## Exercise instructions
Go to the line that contains "none) : Statement i := by" and extract it along with every line after it, exactly, through the end of the data below.
*** Opening Material provided ***
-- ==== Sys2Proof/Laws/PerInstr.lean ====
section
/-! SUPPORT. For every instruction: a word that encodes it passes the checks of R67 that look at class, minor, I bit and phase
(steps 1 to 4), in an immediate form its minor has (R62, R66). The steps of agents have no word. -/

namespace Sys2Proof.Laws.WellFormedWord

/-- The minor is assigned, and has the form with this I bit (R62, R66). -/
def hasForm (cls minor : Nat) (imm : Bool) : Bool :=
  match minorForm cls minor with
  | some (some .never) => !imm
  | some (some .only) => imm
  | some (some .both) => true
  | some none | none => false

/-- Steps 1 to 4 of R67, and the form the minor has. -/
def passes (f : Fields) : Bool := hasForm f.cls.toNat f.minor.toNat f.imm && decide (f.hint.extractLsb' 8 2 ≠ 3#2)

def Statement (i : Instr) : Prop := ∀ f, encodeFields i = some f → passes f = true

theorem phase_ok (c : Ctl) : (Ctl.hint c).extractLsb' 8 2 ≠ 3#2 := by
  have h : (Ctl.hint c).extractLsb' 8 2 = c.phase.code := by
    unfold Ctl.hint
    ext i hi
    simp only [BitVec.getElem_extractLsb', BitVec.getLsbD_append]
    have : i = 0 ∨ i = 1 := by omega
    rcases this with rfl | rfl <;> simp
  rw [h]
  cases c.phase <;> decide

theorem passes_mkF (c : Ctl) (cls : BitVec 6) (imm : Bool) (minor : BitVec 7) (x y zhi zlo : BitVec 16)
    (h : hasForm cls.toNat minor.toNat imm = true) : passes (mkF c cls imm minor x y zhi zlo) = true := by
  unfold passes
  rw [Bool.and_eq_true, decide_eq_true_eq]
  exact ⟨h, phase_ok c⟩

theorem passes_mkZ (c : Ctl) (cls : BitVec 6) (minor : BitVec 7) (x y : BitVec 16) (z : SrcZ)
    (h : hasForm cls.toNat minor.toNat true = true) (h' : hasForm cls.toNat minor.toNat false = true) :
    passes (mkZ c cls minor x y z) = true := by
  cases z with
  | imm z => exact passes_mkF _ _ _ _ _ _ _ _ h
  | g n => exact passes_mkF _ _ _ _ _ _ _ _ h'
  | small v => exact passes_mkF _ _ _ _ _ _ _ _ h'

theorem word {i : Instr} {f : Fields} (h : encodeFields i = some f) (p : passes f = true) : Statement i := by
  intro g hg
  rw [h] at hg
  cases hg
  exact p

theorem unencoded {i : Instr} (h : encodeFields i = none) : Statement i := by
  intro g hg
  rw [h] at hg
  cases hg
*** Closing Material provided ***
## Exercise output
theorem unencoded {i : Instr} (h : encodeFields i = none) : Statement i := by
  intro g hg
  rw [h] at hg
  cases hg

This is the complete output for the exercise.